[Collected data]
-- ==== Sys2Proof/Machine/Num.lean ====
section
/-! DEFINITION. Element formats, exact values, rounding, and the floating-point operations of the cluster
(R141-R143, R150, R151, R165, R183, R184). Values are exact dyadic numbers; every rounding is explicit. -/

namespace Sys2Proof.Machine

/-- A floating-point format of R141: stored significand bits, exponent bits, bias, whether it has infinities,
and the NaN the cluster writes (R142). -/
structure Fmt where
  man : Nat
  exp : Nat
  bias : Int
  inf : Bool
  nan : Nat
  deriving DecidableEq, Repr, Inhabited

def Fmt.bf16 : Fmt := ⟨7, 8, 127, true, 0x7FC0⟩
def Fmt.fp16 : Fmt := ⟨10, 5, 15, true, 0x7E00⟩
def Fmt.fp32 : Fmt := ⟨23, 8, 127, true, 0x7FC00000⟩
def Fmt.fp64 : Fmt := ⟨52, 11, 1023, true, 0x7FF8000000000000⟩
def Fmt.e4m3 : Fmt := ⟨3, 4, 7, false, 0x7F⟩
def Fmt.e5m2 : Fmt := ⟨2, 5, 15, true, 0x7E⟩

/-- Bytes of an element. -/
def Fmt.bytes (f : Fmt) : Nat := (f.man + f.exp + 1) / 8

/-- Weight of the last bit of the format's subnormals. -/
def Fmt.qmin (f : Fmt) : Int := 1 - f.bias - f.man

/-- Largest finite value, as a significand and a weight (R141). -/
def Fmt.maxM (f : Fmt) : Nat := if f.inf then 2 ^ (f.man + 1) - 1 else 2 ^ (f.man + 1) - 2
def Fmt.maxE (f : Fmt) : Int := (2 ^ f.exp : Int) - (if f.inf then 2 else 1) - f.bias - f.man

/-- The value of an encoding (R141, R142). -/
def Fmt.decode (f : Fmt) (x : Nat) : FVal :=
  let neg := x.testBit (f.man + f.exp)
  let e := (x >>> f.man) % 2 ^ f.exp
  let m := x % 2 ^ f.man
  let top := 2 ^ f.exp - 1
  if f.inf && e == top then (if m = 0 then .inf neg else .nan)
  else if !f.inf && e == top && m == 2 ^ f.man - 1 then .nan
  else if e = 0 then .fin neg m f.qmin
  else .fin neg (m + 2 ^ f.man) (e - f.bias - f.man)

/-- Whether an encoding is subnormal. -/
def Fmt.isSub (f : Fmt) (x : Nat) : Bool :=
  (x >>> f.man) % 2 ^ f.exp == 0 && x % 2 ^ f.man != 0

/-- `m * 2^e` as a multiple of `2^q`; exact when `q` is no greater than the weight of the lowest set bit. -/
def shiftTo (m : Nat) (e q : Int) : Nat :=
  if q ≤ e then m <<< (e - q).toNat else m >>> (q - e).toNat

/-- floor of log2 of a positive `m * 2^e`. -/
def lead (m : Nat) (e : Int) : Int := (m.log2 : Int) + e

/-- The encoding of a value the format represents (an infinity of a format without infinities, and NaN, give NaN). -/
def Fmt.encode (f : Fmt) : FVal → Nat
  | .nan => f.nan
  | .inf neg =>
    if f.inf then (if neg then 2 ^ (f.man + f.exp) else 0) + (2 ^ f.exp - 1) * 2 ^ f.man else f.nan
  | .fin neg m e =>
    let s := if neg then 2 ^ (f.man + f.exp) else 0
    if m = 0 then s
    else
      let l := lead m e
      if l < 1 - f.bias then s + shiftTo m e f.qmin
      else s + (l + f.bias).toNat * 2 ^ f.man + shiftTo m e (l - f.man) % 2 ^ f.man

/-- How a value is rounded: R165, and away from zero for the directed bounds of R164 step 6. -/
inductive RMode where
  | rne | rtz | stoch | away
  deriving DecidableEq, Repr, Inhabited

/-- `m * 2^e` rounded to a multiple of `2^q`, as that multiple; `u` is the random value of R166. -/
def roundInt (md : RMode) (u : Nat) (m : Nat) (e q : Int) : Nat :=
  if q ≤ e then m <<< (e - q).toNat
  else
    let d := (q - e).toNat
    let k := m >>> d
    let r := m % 2 ^ d
    match md with
    | .rne => if 2 * r > 2 ^ d || (2 * r == 2 ^ d && k % 2 == 1) then k + 1 else k
    | .rtz => k
    | .stoch => if (r <<< 16) >>> d + u ≥ 2 ^ 16 && r != 0 then k + 1 else k
    | .away => if r = 0 then k else k + 1

/-- Compare the magnitudes `m1 * 2^e1 > m2 * 2^e2`. -/
def magGt (m1 : Nat) (e1 : Int) (m2 : Nat) (e2 : Int) : Bool :=
  let e := min e1 e2
  decide (m1 <<< (e1 - e).toNat > m2 <<< (e2 - e).toNat)

/-- Round a finite magnitude to the format's precision, with unbounded exponent range above (R164 step 4). -/
def Fmt.roundMag (f : Fmt) (md : RMode) (u : Nat) (m : Nat) (e : Int) : Nat × Int :=
  if m = 0 then (0, f.qmin)
  else
    let q := max (lead m e - f.man) f.qmin
    (roundInt md u m e q, q)

/-- A magnitude exceeds the format's largest finite value. -/
def Fmt.over (f : Fmt) (m : Nat) (e : Int) : Bool := magGt m e f.maxM f.maxE

/-- Largest finite value with a sign. -/
def Fmt.maxVal (f : Fmt) (neg : Bool) : FVal := .fin neg f.maxM f.maxE

/-- IEEE rounding to nearest-even, overflow to infinity, subnormals kept (R183). -/
def Fmt.rnd (f : Fmt) : FVal → FVal
  | .fin neg m e =>
    let (n, q) := f.roundMag .rne 0 m e
    if f.over n q then .inf neg else .fin neg n q
  | v => v

/-- A value that is subnormal in the format, taken as a zero of its sign (R154). -/
def Fmt.flush (f : Fmt) : FVal → FVal
  | .fin neg m e => if m ≠ 0 ∧ lead m e < 1 - f.bias then .fin neg 0 f.qmin else .fin neg m e
  | v => v

namespace Val

def zero : FVal := .fin false 0 0

def isNan : FVal → Bool
  | .nan => true
  | _ => false

def isInf : FVal → Bool
  | .inf _ => true
  | _ => false

def isFinite : FVal → Bool
  | .fin _ _ _ => true
  | _ => false

/-- A zero of either sign. -/
def isZero : FVal → Bool
  | .fin _ m _ => m == 0
  | _ => false

def sign : FVal → Bool
  | .nan => false
  | .inf n => n
  | .fin n _ _ => n

def neg : FVal → FVal
  | .nan => .nan
  | .inf n => .inf (!n)
  | .fin n m e => .fin (!n) m e

/-- Multiply by a power of two. -/
def scale (k : Int) : FVal → FVal
  | .fin n m e => .fin n m (e + k)
  | v => v

/-- A signed integer as a value. -/
def ofInt (i : Int) : FVal := .fin (decide (i < 0)) i.natAbs 0

/-- A finite value as a signed multiple of `2^q`; `q` no greater than its weight. -/
def toInt (q : Int) : FVal → Int
  | .fin n m e => if n then - (shiftTo m e q : Int) else (shiftTo m e q : Int)
  | _ => 0

/-- The exact product (R150, R151). -/
def mul : FVal → FVal → FVal
  | .nan, _ => .nan
  | _, .nan => .nan
  | .inf a, .inf b => .inf (a ^^ b)
  | .inf a, .fin b m _ => if m = 0 then .nan else .inf (a ^^ b)
  | .fin a m _, .inf b => if m = 0 then .nan else .inf (a ^^ b)
  | .fin a m e, .fin b n f => .fin (a ^^ b) (m * n) (e + f)

/-- The exact sum with the special values and zero signs of IEEE 754 under nearest-even. -/
def add : FVal → FVal → FVal
  | .nan, _ => .nan
  | _, .nan => .nan
  | .inf a, .inf b => if a = b then .inf a else .nan
  | .inf a, .fin _ _ _ => .inf a
  | .fin _ _ _, .inf b => .inf b
  | .fin a m e, .fin b n f =>
    if m = 0 && n == 0 then .fin (a && b) 0 e
    else
      let q := min e f
      let i := toInt q (.fin a m e) + toInt q (.fin b n f)
      .fin (decide (i < 0)) i.natAbs q

/-- Order of two values that are not NaN: negative, zero or positive as `a` is below, equal to or above `b`;
zeros are equal. -/
def cmp : FVal → FVal → Int
  | .inf a, .inf b => if a = b then 0 else if a then -1 else 1
  | .inf a, _ => if a then -1 else 1
  | _, .inf b => if b then 1 else -1
  | .fin a m e, .fin b n f =>
    let q := min e f
    toInt q (.fin a m e) - toInt q (.fin b n f)
  | _, _ => 0

def lt (a b : FVal) : Bool := !isNan a && !isNan b && decide (cmp a b < 0)
def le (a b : FVal) : Bool := !isNan a && !isNan b && decide (cmp a b ≤ 0)
def eq (a b : FVal) : Bool := !isNan a && !isNan b && decide (cmp a b = 0)

/-- IEEE 754-2019 minimum: -0 below +0, NaN if either is (R183). -/
def min2 (a b : FVal) : FVal :=
  if isNan a || isNan b then .nan
  else if cmp a b < 0 then a else if cmp a b > 0 then b else if sign a then a else b

/-- IEEE 754-2019 maximum (R183). -/
def max2 (a b : FVal) : FVal :=
  if isNan a || isNan b then .nan
  else if cmp a b < 0 then b else if cmp a b > 0 then a else if sign a then b else a

/-- An exact or sticky-marked magnitude: `n` when exact, otherwise one more bit that is set. -/
def sticky (neg : Bool) (n : Nat) (e : Int) (exact : Bool) : FVal :=
  .fin neg (2 * n + (if exact then 0 else 1)) (e - 1)

/-- The quotient, precise beyond every rounding of R141's formats, with a sticky bit. -/
def div : FVal → FVal → FVal
  | .nan, _ => .nan
  | _, .nan => .nan
  | .inf _, .inf _ => .nan
  | .inf a, .fin b _ _ => .inf (a ^^ b)
  | .fin a _ _, .inf b => .fin (a ^^ b) 0 0
  | .fin a m e, .fin b n f =>
    if n = 0 then (if m = 0 then .nan else .inf (a ^^ b))
    else
      let k := 80 + n.log2
      sticky (a ^^ b) ((m <<< k) / n) (e - f - k) ((m <<< k) % n == 0)

/-- Integer square root, one bit per unit of fuel. -/
def isqrt : Nat → Nat → Nat
  | 0, _ => 0
  | k + 1, n =>
    let r := 2 * isqrt k (n / 4)
    if (r + 1) * (r + 1) ≤ n then r + 1 else r

/-- The square root, with a sticky bit; negative gives NaN, a zero keeps its sign. -/
def sqrt : FVal → FVal
  | .nan => .nan
  | .inf n => if n then .nan else .inf false
  | .fin n m e =>
    if m = 0 then .fin n 0 e
    else if n then .nan
    else
      let k := 160 + (if (e % 2 == 0) then 0 else 1)
      let x := m <<< k
      let r := isqrt (x.log2 / 2 + 1) x
      sticky false r ((e - k) / 2) (r * r == x)

end Val

/-! Binary32 and the other formats: operands and results as encodings. -/

/-- IEEE operations rounded once to the format (R183). -/
def Fmt.fadd (f : Fmt) (a b : Nat) : Nat := f.encode (f.rnd (Val.add (f.decode a) (f.decode b)))
def Fmt.fmul (f : Fmt) (a b : Nat) : Nat := f.encode (f.rnd (Val.mul (f.decode a) (f.decode b)))

/-! The approximate functions of R184. They return the mathematical value to far more than 16 bits, with a
sticky bit; that this suffices to round every operand correctly is not proved (log 10, UNVERIFIED). -/

namespace Approx

/-- Fraction bits of the fixed-point working values. -/
def prec : Nat := 192

/-- The sum over `j < n` of `z^(2j+1) / (2j+1)` in fixed point, from the power `p = z^(2i+1)` and `z2 = z^2`. -/
def atanhSum : Nat → Nat → Nat → Nat → Nat
  | 0, _, _, _ => 0
  | n + 1, i, p, z2 => p / (2 * i + 1) + atanhSum n (i + 1) ((p * z2) >>> prec) z2

/-- ln of `x / y`, with `1 ≤ x / y < 2`, in fixed point. -/
def lnRatio (x y : Nat) : Nat :=
  let z := ((x - y) <<< prec) / (x + y)
  2 * atanhSum 70 0 z ((z * z) >>> prec)

def ln2 : Nat := lnRatio 2 1

/-- The sum over `j < n` of `y^j / j!` in fixed point. -/
def expSum : Nat → Nat → Nat → Nat → Nat
  | 0, _, _, _ => 0
  | n + 1, i, t, y => t + expSum n (i + 1) (((t * y) >>> prec) / (i + 1)) y

/-- `2^f` for a fraction `f / 2^prec`. -/
def exp2Frac (f : Nat) : Nat := expSum 60 0 (1 <<< prec) ((f * ln2) >>> prec)

/-- 2^a. -/
def exp2 : FVal → FVal
  | .nan => .nan
  | .inf n => if n then Val.zero else .inf false
  | .fin neg m e =>
    if m = 0 then .fin false 1 0
    else if lead m e ≥ 10 then (if neg then .fin false 1 (-2000) else .fin false 1 2000)
    else
      let i := Val.toInt (-prec) (.fin neg m e)
      let k := i / (2 ^ prec : Nat)
      let f := (i % (2 ^ prec : Nat)).toNat
      if f = 0 then .fin false 1 k else Val.sticky false (exp2Frac f) (k - prec) false

/-- log2 a. -/
def log2 : FVal → FVal
  | .nan => .nan
  | .inf n => if n then .nan else .inf false
  | .fin neg m e =>
    if m = 0 then .inf true
    else if neg then .nan
    else
      let l := lead m e
      let one := 2 ^ m.log2
      if m = one then Val.ofInt l
      else
        let i := l * (2 ^ prec : Nat) + (((lnRatio m one) <<< prec) / ln2 : Nat)
        Val.sticky (decide (i < 0)) i.natAbs (-prec) false

/-- 1 / a. -/
def rcp (a : FVal) : FVal := Val.div (.fin false 1 0) a

/-- 1 / sqrt a, with the special cases of R184. -/
def rsq : FVal → FVal
  | .fin neg m e =>
    if m = 0 then .inf neg
    else if neg then .nan
    else
      let (m, e) := if e % 2 = 0 then (m, e) else (2 * m, e - 1)
      let k := 200 + m.log2
      let x := (1 <<< (2 * k)) / m
      let r := Val.isqrt (x.log2 / 2 + 1) x
      Val.sticky false r (-k - e / 2) (r * r * m == 1 <<< (2 * k))
  | v => Val.div (.fin false 1 0) (Val.sqrt v)

/-- A result rounded to 16 of FP32's 23 significand bits, in its exponent range, so that bits [6:0] are zero; overflow
gives +∞, of a negative result too (R184; log 126). -/
def round16 : FVal → FVal
  | .fin neg m e =>
    if m = 0 then .fin neg 0 0
    else
      let q := max (lead m e - 16) Fmt.fp32.qmin
      let n := roundInt .rne 0 m e q
      if Fmt.fp32.over n q then .inf false else .fin neg n q
  | v => v

/-- Its rounding to the type of the result, with R184's overflow. -/
def round (f : Fmt) (v : FVal) : FVal :=
  match f.rnd v with
  | .inf neg => .inf (neg && !Val.isFinite v)
  | r => r

end Approx

end Sys2Proof.Machine
end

GOAL OF THE EXERCISE
Using the data above, transcribe the lines that run from the line with "let neg := x.testBit (f.man + f.exp)" to the line with "of R166. -/", both ends kept, and output nothing else.

EXERCISE SOLUTION
  let neg := x.testBit (f.man + f.exp)
  let e := (x >>> f.man) % 2 ^ f.exp
  let m := x % 2 ^ f.man
  let top := 2 ^ f.exp - 1
  if f.inf && e == top then (if m = 0 then .inf neg else .nan)
  else if !f.inf && e == top && m == 2 ^ f.man - 1 then .nan
  else if e = 0 then .fin neg m f.qmin
  else .fin neg (m + 2 ^ f.man) (e - f.bias - f.man)

/-- Whether an encoding is subnormal. -/
def Fmt.isSub (f : Fmt) (x : Nat) : Bool :=
  (x >>> f.man) % 2 ^ f.exp == 0 && x % 2 ^ f.man != 0

/-- `m * 2^e` as a multiple of `2^q`; exact when `q` is no greater than the weight of the lowest set bit. -/
def shiftTo (m : Nat) (e q : Int) : Nat :=
  if q ≤ e then m <<< (e - q).toNat else m >>> (q - e).toNat

/-- floor of log2 of a positive `m * 2^e`. -/
def lead (m : Nat) (e : Int) : Int := (m.log2 : Int) + e

/-- The encoding of a value the format represents (an infinity of a format without infinities, and NaN, give NaN). -/
def Fmt.encode (f : Fmt) : FVal → Nat
  | .nan => f.nan
  | .inf neg =>
    if f.inf then (if neg then 2 ^ (f.man + f.exp) else 0) + (2 ^ f.exp - 1) * 2 ^ f.man else f.nan
  | .fin neg m e =>
    let s := if neg then 2 ^ (f.man + f.exp) else 0
    if m = 0 then s
    else
      let l := lead m e
      if l < 1 - f.bias then s + shiftTo m e f.qmin
      else s + (l + f.bias).toNat * 2 ^ f.man + shiftTo m e (l - f.man) % 2 ^ f.man

/-- How a value is rounded: R165, and away from zero for the directed bounds of R164 step 6. -/
inductive RMode where
  | rne | rtz | stoch | away
  deriving DecidableEq, Repr, Inhabited

/-- `m * 2^e` rounded to a multiple of `2^q`, as that multiple; `u` is the random value of R166. -/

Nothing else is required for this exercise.